## Problem requirements:
Find the line that contains "Completes .busPrsntMate s" in the entries below. Output it and each later line exactly, and nothing else.

## Exercise material:
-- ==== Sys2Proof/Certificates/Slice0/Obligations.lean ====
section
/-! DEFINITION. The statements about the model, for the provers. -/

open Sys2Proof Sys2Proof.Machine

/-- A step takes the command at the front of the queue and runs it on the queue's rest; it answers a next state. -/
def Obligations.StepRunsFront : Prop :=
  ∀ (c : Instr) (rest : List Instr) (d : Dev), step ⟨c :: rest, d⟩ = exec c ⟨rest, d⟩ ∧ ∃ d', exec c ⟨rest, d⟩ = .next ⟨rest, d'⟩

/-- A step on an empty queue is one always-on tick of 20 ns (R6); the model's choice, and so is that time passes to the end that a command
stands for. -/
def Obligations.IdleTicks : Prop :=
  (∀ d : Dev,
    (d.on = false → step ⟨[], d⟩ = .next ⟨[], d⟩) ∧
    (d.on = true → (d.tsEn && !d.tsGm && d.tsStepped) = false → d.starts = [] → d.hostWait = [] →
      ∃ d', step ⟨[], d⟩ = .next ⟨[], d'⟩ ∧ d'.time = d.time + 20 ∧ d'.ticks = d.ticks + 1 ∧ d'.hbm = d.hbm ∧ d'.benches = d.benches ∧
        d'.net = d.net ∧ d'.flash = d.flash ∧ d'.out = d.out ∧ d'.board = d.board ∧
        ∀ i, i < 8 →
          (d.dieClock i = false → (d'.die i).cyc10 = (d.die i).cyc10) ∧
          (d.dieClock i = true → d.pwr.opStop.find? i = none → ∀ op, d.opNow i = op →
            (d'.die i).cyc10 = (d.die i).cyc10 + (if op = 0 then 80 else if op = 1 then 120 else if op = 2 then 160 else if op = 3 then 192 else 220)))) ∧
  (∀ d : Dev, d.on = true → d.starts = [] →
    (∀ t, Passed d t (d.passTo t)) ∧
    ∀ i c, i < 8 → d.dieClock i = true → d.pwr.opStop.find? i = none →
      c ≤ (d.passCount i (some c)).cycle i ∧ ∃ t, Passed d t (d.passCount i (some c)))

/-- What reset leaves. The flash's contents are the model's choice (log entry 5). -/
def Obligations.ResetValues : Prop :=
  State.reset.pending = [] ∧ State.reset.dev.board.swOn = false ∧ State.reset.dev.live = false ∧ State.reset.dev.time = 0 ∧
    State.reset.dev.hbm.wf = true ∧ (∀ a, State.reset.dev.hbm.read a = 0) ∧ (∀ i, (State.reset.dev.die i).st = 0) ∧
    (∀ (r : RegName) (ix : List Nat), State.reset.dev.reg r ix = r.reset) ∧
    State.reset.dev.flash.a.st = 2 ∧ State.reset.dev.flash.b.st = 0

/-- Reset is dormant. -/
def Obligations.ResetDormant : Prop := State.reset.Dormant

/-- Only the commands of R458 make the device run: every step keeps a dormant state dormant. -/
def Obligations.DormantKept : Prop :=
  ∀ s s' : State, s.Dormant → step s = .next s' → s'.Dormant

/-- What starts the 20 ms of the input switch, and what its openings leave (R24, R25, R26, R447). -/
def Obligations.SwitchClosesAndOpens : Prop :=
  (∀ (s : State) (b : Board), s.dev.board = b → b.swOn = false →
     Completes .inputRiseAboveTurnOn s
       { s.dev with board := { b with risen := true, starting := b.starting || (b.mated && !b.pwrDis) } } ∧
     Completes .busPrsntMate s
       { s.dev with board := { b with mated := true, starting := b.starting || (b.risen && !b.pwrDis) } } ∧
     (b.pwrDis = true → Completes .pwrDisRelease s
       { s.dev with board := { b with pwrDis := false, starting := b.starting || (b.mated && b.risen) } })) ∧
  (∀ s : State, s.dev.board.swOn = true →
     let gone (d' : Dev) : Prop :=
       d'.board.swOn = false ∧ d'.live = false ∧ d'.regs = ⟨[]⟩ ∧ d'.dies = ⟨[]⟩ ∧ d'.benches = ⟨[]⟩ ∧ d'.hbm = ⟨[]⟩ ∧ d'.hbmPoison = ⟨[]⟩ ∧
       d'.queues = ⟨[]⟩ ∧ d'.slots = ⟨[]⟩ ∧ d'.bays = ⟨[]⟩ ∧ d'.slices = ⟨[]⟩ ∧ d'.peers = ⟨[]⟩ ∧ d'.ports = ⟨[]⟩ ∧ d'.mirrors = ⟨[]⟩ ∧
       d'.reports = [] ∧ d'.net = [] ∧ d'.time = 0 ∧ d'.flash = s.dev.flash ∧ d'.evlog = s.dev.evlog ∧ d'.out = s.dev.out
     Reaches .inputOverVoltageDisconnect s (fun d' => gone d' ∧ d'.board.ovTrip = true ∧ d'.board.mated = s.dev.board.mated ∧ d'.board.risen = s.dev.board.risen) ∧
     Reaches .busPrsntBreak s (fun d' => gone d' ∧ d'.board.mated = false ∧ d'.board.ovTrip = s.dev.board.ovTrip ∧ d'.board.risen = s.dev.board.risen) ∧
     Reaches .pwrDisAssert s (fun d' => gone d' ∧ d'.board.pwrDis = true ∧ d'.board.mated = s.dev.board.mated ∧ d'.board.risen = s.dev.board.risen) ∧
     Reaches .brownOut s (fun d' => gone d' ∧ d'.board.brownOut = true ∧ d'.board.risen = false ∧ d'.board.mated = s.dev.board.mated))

## Task solution:
     Completes .busPrsntMate s
       { s.dev with board := { b with mated := true, starting := b.starting || (b.risen && !b.pwrDis) } } ∧
     (b.pwrDis = true → Completes .pwrDisRelease s
       { s.dev with board := { b with pwrDis := false, starting := b.starting || (b.mated && b.risen) } })) ∧
  (∀ s : State, s.dev.board.swOn = true →
     let gone (d' : Dev) : Prop :=
       d'.board.swOn = false ∧ d'.live = false ∧ d'.regs = ⟨[]⟩ ∧ d'.dies = ⟨[]⟩ ∧ d'.benches = ⟨[]⟩ ∧ d'.hbm = ⟨[]⟩ ∧ d'.hbmPoison = ⟨[]⟩ ∧
       d'.queues = ⟨[]⟩ ∧ d'.slots = ⟨[]⟩ ∧ d'.bays = ⟨[]⟩ ∧ d'.slices = ⟨[]⟩ ∧ d'.peers = ⟨[]⟩ ∧ d'.ports = ⟨[]⟩ ∧ d'.mirrors = ⟨[]⟩ ∧
       d'.reports = [] ∧ d'.net = [] ∧ d'.time = 0 ∧ d'.flash = s.dev.flash ∧ d'.evlog = s.dev.evlog ∧ d'.out = s.dev.out
     Reaches .inputOverVoltageDisconnect s (fun d' => gone d' ∧ d'.board.ovTrip = true ∧ d'.board.mated = s.dev.board.mated ∧ d'.board.risen = s.dev.board.risen) ∧
     Reaches .busPrsntBreak s (fun d' => gone d' ∧ d'.board.mated = false ∧ d'.board.ovTrip = s.dev.board.ovTrip ∧ d'.board.risen = s.dev.board.risen) ∧
     Reaches .pwrDisAssert s (fun d' => gone d' ∧ d'.board.pwrDis = true ∧ d'.board.mated = s.dev.board.mated ∧ d'.board.risen = s.dev.board.risen) ∧
     Reaches .brownOut s (fun d' => gone d' ∧ d'.board.brownOut = true ∧ d'.board.risen = false ∧ d'.board.mated = s.dev.board.mated))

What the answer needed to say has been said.